- Exercise directions
All lines in the records that carry the string "bits" are to be shown.

- Data in this exercise
-- ==== Sys2Proof/Machine/Atomic.lean ====
section
/-! DEFINITION. The sixteen atomics of space S (R141 to R144). -/

namespace Sys2Proof.Machine

/-- The plane and words of an atomic's read half. -/
def atomicClaim (sz : Nat) (_ : State) (off : Nat) (_ : List Val) : Claim :=
  .readHalf (off / 2 ^ 14) (off / 4 * 2 + (if sz = 3 then 1 else 0))

/-- The new value of an atomic: of a timed access within its page in the write half, a cycle later (R141); else at once. -/
def State.atomicWrite (s : State) (i : Instr) (m : Form) (tile off sz : Nat) (ops : List Val) (v : Val) : State :=
  if m = .timed ∧ s.cur.tag = 0 then
    s.addAcc { s.cur with ops := ops ++ [v] } i tile (s.curRegion.t + 1)
      (.writeHalf (off / 2 ^ 14) (off / 4 * 2 + (if sz = 3 then 1 else 0)))
  else s.sWrite tile off sz false v

/-- An atomic at the S address that is its first operand, on an element of 2^sz bytes. `f` gives the new value and its flags from
the old value and the operands; `d` receives the old value where there is one. A poisoned element is written back as poison, and
is reported in p[ST], or, for ST 0, by `FT_POISON` after the completion (R143). A write half carries the new value behind the
operands. -/
def State.atomic (s : State) (i : Instr) (h : Hd) (d : Option Dst) (srcs : List Src) (sz scp st : Nat)
    (f : Word → List Val → Word × Flags) : State :=
  let m := h.place.form
  s.scratch i h srcs (if d.isSome then 1 else 0) true true (fun ops => (opn ops 0).v)
    (fun _ ops => if !elemAligned false sz (sOff (opn ops 0).v) then some ftAlign
      else if ops.any (fun v => v.p) then some ftPoison else none)
    (atomicClaim sz) (fun s tile _ => s.orderWait tile (scp != 0)) fun s tile off ops pp =>
      if srcs.length < ops.length then s.sWrite tile off sz false (opn ops srcs.length)
      else
        let old := s.sRead tile off sz false
        let r := f old.v ops
        let s1 := s.atomicWrite i m tile off sz ops (if old.p then old else { v := r.1, p := pp })
        let v : Val := { v := old.v, p := old.p || pp }
        s1.scratchAnswer m
          { dsts := d.toList.map fun x => (x, v), latch := if d.isSome then some v else none,
            preds := if st = 0 then [] else [(st, old.p, pp)], flags := if old.p then 0 else r.2 }
          (if old.p && st == 0 then some ftPoison else none)

def szOf (w64 : Bool) : Nat := if w64 then 3 else 2

/-- A number as the low `sz`-sized bits of a word, zero-extended. -/
def low (sz : Nat) (w : Word) : Nat := w.toNat % 2 ^ (8 * 2 ^ sz)

/-- A number of 8 · 2^sz bits as a signed one. -/
def signedLow (sz : Nat) (w : Word) : Int :=
  if low sz w < 2 ^ (8 * 2 ^ sz - 1) then (low sz w : Int) else (low sz w : Int) - (2 ^ (8 * 2 ^ sz) : Nat)

/-- An integer operation on old and s = b at the element's width. -/
def State.atomicInt (s : State) (i : Instr) (h : Hd) (d : Option Dst) (a b : Src) (w64 : Bool) (scp : BitVec 2) (st : BitVec 3)
    (f : Nat → Word → Word → Word) : State :=
  s.atomic i h d [a, b] (szOf w64) scp.toNat st.toNat fun old ops =>
    (Word.ofN (low (szOf w64) (f (szOf w64) old (Word.ofN (low (szOf w64) (opn ops 1).v)))), 0)

def atomMin (sz : Nat) (x y : Word) : Word := if signedLow sz y < signedLow sz x then y else x

def atomMax (sz : Nat) (x y : Word) : Word := if signedLow sz x < signedLow sz y then y else x

def execAadd (h : Hd) (d : Dst) (a b : Src) (w64 : Bool) (scp : BitVec 2) (st : BitVec 3) (s : State) : Out :=
  .next (s.atomicInt (.aadd h d a b w64 scp st) h (some d) a b w64 scp st fun _ x y => x + y)

def execAmin (h : Hd) (d : Dst) (a b : Src) (w64 : Bool) (scp : BitVec 2) (st : BitVec 3) (s : State) : Out :=
  .next (s.atomicInt (.amin h d a b w64 scp st) h (some d) a b w64 scp st atomMin)

def execAmax (h : Hd) (d : Dst) (a b : Src) (w64 : Bool) (scp : BitVec 2) (st : BitVec 3) (s : State) : Out :=
  .next (s.atomicInt (.amax h d a b w64 scp st) h (some d) a b w64 scp st atomMax)

def execAminu (h : Hd) (d : Dst) (a b : Src) (w64 : Bool) (scp : BitVec 2) (st : BitVec 3) (s : State) : Out :=
  .next (s.atomicInt (.aminu h d a b w64 scp st) h (some d) a b w64 scp st fun _ x y => if y.toNat < x.toNat then y else x)

def execAmaxu (h : Hd) (d : Dst) (a b : Src) (w64 : Bool) (scp : BitVec 2) (st : BitVec 3) (s : State) : Out :=
  .next (s.atomicInt (.amaxu h d a b w64 scp st) h (some d) a b w64 scp st fun _ x y => if x.toNat < y.toNat then y else x)

def execAand (h : Hd) (d : Dst) (a b : Src) (w64 : Bool) (scp : BitVec 2) (st : BitVec 3) (s : State) : Out :=
  .next (s.atomicInt (.aand h d a b w64 scp st) h (some d) a b w64 scp st fun _ x y => x &&& y)

def execAor (h : Hd) (d : Dst) (a b : Src) (w64 : Bool) (scp : BitVec 2) (st : BitVec 3) (s : State) : Out :=
  .next (s.atomicInt (.aor h d a b w64 scp st) h (some d) a b w64 scp st fun _ x y => x ||| y)

def execAxor (h : Hd) (d : Dst) (a b : Src) (w64 : Bool) (scp : BitVec 2) (st : BitVec 3) (s : State) : Out :=
  .next (s.atomicInt (.axor h d a b w64 scp st) h (some d) a b w64 scp st fun _ x y => x ^^^ y)

def execAswp (h : Hd) (d : Dst) (a b : Src) (w64 : Bool) (scp : BitVec 2) (st : BitVec 3) (s : State) : Out :=
  .next (s.atomicInt (.aswp h d a b w64 scp st) h (some d) a b w64 scp st fun _ _ y => y)

/-- `acas`: the expected value is read through D. -/
def execAcas (h : Hd) (d : Dst) (a b : Src) (w64 : Bool) (scp : BitVec 2) (st : BitVec 3) (s : State) : Out :=
  .next (s.atomic (.acas h d a b w64 scp st) h (some d) [a, b, dstAsSrc d] (szOf w64) scp.toNat st.toNat fun old ops =>
    (if low (szOf w64) old = low (szOf w64) (opn ops 2).v then Word.ofN (low (szOf w64) (opn ops 1).v) else old, 0))

/-- `ainc`: up to s, then 0. -/
def execAinc (h : Hd) (d : Dst) (a b : Src) (w64 : Bool) (scp : BitVec 2) (st : BitVec 3) (s : State) : Out :=
  .next (s.atomicInt (.ainc h d a b w64 scp st) h (some d) a b w64 scp st fun _ x y => if y.toNat ≤ x.toNat then 0 else x + 1)

/-- `adec`: down from s, which 0 and values above s become. -/
def execAdec (h : Hd) (d : Dst) (a b : Src) (w64 : Bool) (scp : BitVec 2) (st : BitVec 3) (s : State) : Out :=
  .next (s.atomicInt (.adec h d a b w64 scp st) h (some d) a b w64 scp st
    fun _ x y => if x = 0 ∨ y.toNat < x.toNat then y else x - 1)

/-- `Round(old + s, f32, Rm(), X)` on the low 32 bits. -/
def State.atomicFadd (s : State) (i : Instr) (h : Hd) (d : Option Dst) (a b : Src) (scp : BitVec 2) (st : BitVec 3) (x : Bool) :
    State :=
  let rm := s.rmOf h.place.form
  s.atomic i h d [a, b] 2 scp.toNat st.toNat fun old ops =>
    let r := sumFp .f32 rm x [decodeF .f32 (low 2 old), decodeF .f32 (low 2 (opn ops 1).v)]
    (Word.ofN r.1, r.2)

def execAfadd (h : Hd) (d : Dst) (a b : Src) (scp : BitVec 2) (st : BitVec 3) (x : Bool) (s : State) : Out :=
  .next (s.atomicFadd (.afadd h d a b scp st x) h (some d) a b scp st x)

def execRedadd (h : Hd) (a b : Src) (w64 : Bool) (scp : BitVec 2) (st : BitVec 3) (s : State) : Out :=
  .next (s.atomicInt (.redadd h a b w64 scp st) h none a b w64 scp st fun _ x y => x + y)

def execRedfadd (h : Hd) (a b : Src) (scp : BitVec 2) (st : BitVec 3) (x : Bool) (s : State) : Out :=
  .next (s.atomicFadd (.redfadd h a b scp st x) h none a b scp st x)

def execRedmax (h : Hd) (a b : Src) (w64 : Bool) (scp : BitVec 2) (st : BitVec 3) (s : State) : Out :=
  .next (s.atomicInt (.redmax h a b w64 scp st) h none a b w64 scp st atomMax)

end Sys2Proof.Machine
end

- The answer
/-- A number as the low `sz`-sized bits of a word, zero-extended. -/
/-- A number of 8 · 2^sz bits as a signed one. -/
/-- `Round(old + s, f32, Rm(), X)` on the low 32 bits. -/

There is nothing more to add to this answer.